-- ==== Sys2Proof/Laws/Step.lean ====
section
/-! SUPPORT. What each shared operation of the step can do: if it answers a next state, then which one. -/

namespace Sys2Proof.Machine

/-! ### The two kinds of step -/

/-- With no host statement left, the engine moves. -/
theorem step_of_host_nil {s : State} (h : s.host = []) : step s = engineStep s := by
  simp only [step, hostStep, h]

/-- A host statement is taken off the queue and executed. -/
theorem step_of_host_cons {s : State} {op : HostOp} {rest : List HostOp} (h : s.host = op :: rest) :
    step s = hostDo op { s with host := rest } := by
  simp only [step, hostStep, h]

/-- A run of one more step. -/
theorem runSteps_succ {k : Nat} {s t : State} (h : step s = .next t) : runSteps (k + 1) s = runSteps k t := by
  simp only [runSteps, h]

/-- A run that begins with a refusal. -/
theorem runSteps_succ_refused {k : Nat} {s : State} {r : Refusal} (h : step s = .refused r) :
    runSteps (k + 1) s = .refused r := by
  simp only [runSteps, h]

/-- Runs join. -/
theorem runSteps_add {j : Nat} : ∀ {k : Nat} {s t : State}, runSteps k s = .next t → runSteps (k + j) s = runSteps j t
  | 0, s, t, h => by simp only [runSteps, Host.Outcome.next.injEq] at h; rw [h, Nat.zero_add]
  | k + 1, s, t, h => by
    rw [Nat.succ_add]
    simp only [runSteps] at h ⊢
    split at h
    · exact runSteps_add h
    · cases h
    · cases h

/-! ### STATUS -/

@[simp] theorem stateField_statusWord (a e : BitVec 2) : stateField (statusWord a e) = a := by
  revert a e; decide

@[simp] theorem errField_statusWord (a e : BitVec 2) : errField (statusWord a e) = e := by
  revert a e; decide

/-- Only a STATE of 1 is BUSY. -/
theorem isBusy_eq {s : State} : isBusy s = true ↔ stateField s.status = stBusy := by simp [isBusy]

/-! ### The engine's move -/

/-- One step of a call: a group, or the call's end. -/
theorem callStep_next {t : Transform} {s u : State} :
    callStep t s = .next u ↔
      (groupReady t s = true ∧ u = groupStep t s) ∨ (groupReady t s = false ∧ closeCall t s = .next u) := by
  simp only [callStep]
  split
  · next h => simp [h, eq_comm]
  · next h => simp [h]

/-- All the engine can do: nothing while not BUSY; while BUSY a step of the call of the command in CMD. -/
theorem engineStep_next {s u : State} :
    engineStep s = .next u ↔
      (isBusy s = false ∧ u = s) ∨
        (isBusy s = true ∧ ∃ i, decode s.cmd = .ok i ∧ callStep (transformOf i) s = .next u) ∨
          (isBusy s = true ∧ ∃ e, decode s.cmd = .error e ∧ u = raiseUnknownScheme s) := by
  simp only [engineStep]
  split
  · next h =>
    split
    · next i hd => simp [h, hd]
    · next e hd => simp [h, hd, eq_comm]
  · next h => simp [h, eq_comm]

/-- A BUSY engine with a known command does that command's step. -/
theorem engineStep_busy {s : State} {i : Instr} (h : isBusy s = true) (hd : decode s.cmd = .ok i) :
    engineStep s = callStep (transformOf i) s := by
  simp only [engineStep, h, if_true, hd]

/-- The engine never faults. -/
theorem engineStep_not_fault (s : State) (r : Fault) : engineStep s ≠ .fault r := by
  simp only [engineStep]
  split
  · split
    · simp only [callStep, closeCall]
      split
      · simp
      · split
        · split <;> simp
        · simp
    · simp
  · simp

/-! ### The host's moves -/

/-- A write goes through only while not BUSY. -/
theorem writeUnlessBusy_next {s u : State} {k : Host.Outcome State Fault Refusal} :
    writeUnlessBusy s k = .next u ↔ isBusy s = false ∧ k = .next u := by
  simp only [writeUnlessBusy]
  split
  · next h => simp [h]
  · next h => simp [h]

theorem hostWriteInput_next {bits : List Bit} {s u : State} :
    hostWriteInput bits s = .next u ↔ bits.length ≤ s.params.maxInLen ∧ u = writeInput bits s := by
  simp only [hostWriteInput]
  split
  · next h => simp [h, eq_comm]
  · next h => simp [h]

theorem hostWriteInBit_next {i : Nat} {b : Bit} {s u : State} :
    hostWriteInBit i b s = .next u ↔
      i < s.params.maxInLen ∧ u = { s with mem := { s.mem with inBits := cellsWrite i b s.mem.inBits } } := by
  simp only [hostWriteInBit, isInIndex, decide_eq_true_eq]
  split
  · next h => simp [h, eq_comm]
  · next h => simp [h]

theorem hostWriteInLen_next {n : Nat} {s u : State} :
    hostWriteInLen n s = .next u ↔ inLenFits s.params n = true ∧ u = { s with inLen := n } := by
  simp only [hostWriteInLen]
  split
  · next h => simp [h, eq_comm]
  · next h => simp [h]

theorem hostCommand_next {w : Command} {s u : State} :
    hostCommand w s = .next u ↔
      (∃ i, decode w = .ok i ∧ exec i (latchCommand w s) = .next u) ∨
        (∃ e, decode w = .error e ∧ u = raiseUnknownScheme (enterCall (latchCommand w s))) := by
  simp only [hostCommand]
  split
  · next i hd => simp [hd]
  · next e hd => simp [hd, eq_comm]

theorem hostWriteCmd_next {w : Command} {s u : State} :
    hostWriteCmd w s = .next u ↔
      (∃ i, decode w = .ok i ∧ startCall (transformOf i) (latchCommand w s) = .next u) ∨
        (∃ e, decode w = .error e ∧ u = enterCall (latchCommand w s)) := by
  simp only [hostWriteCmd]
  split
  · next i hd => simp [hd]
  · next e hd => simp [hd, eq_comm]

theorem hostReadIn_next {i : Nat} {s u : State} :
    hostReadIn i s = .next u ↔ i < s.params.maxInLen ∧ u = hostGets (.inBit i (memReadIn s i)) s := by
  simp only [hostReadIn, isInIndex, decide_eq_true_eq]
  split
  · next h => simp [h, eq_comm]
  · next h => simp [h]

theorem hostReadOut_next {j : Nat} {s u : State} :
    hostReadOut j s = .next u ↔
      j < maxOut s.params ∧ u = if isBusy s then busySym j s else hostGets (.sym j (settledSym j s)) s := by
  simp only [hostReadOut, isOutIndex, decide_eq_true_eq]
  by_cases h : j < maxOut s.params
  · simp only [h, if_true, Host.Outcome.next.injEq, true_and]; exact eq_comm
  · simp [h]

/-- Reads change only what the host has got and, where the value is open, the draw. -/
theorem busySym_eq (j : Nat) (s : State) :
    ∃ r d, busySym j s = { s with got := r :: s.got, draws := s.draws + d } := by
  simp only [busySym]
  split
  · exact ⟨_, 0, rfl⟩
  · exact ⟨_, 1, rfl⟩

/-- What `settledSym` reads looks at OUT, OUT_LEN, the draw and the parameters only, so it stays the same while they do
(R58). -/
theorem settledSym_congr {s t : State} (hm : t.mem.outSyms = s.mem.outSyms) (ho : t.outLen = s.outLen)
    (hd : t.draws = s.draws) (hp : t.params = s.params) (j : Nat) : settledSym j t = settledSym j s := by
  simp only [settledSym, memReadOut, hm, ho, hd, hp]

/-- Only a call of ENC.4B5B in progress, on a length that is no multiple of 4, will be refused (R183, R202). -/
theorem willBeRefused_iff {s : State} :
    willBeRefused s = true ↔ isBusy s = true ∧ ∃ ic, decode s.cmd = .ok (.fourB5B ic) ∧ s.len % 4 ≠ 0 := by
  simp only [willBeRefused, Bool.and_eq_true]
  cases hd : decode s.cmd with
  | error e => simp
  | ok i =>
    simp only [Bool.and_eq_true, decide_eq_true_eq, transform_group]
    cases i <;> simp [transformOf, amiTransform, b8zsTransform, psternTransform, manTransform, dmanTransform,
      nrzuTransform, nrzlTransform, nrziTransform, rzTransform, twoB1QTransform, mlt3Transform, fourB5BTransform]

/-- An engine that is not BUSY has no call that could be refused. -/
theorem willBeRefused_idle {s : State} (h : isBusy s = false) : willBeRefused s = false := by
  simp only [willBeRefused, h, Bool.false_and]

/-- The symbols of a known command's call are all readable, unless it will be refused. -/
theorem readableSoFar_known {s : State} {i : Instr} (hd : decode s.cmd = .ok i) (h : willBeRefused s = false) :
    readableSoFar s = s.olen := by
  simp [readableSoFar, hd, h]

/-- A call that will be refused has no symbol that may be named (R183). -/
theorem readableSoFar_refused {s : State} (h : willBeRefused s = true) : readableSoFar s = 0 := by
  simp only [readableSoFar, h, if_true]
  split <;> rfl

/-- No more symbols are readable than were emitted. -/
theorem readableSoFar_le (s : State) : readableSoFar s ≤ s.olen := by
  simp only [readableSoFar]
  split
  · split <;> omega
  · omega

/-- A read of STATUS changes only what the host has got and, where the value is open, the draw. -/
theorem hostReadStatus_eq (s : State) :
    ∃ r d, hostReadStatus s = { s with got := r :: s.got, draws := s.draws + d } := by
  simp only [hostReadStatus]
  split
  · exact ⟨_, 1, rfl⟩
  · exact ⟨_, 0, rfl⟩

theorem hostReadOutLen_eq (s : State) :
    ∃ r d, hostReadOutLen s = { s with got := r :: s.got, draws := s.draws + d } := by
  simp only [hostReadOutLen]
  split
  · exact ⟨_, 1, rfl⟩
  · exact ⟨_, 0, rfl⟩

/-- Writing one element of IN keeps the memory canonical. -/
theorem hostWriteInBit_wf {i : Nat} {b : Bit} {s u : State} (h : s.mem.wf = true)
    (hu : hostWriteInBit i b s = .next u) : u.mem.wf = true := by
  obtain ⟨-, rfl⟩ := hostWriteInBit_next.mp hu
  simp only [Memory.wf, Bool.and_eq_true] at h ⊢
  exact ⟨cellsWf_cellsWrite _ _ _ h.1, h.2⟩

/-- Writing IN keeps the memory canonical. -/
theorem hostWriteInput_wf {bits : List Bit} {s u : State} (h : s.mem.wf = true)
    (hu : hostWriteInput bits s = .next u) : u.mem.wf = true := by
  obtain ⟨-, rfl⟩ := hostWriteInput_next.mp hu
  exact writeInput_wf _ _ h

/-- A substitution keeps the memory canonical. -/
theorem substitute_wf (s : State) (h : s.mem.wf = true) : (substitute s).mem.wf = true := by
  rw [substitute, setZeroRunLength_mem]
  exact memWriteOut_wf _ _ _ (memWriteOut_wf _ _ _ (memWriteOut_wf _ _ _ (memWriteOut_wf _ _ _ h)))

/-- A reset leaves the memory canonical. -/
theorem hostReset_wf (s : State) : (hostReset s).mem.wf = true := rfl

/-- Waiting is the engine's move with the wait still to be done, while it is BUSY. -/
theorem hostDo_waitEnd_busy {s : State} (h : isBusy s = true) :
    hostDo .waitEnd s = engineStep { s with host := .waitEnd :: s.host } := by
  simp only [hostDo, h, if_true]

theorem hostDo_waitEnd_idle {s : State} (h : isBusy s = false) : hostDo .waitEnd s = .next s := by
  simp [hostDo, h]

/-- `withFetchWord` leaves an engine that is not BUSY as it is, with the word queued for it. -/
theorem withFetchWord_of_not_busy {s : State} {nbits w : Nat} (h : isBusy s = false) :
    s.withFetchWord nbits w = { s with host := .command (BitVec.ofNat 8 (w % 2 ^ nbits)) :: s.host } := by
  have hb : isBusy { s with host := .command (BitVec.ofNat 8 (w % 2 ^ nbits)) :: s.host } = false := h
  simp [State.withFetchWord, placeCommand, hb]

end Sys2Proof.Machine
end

--------------------

→ TASK BRIEF
Look in the material above for the line with "simp only [hostReadStatus]" and the line with "simp only [Memory.wf, Bool.and_eq_true]", and transcribe exactly those lines and all lines between them, nothing more.

→ TASK RESPONSE
  simp only [hostReadStatus]
  split
  · exact ⟨_, 1, rfl⟩
  · exact ⟨_, 0, rfl⟩

theorem hostReadOutLen_eq (s : State) :
    ∃ r d, hostReadOutLen s = { s with got := r :: s.got, draws := s.draws + d } := by
  simp only [hostReadOutLen]
  split
  · exact ⟨_, 1, rfl⟩
  · exact ⟨_, 0, rfl⟩

/-- Writing one element of IN keeps the memory canonical. -/
theorem hostWriteInBit_wf {i : Nat} {b : Bit} {s u : State} (h : s.mem.wf = true)
    (hu : hostWriteInBit i b s = .next u) : u.mem.wf = true := by
  obtain ⟨-, rfl⟩ := hostWriteInBit_next.mp hu
  simp only [Memory.wf, Bool.and_eq_true] at h ⊢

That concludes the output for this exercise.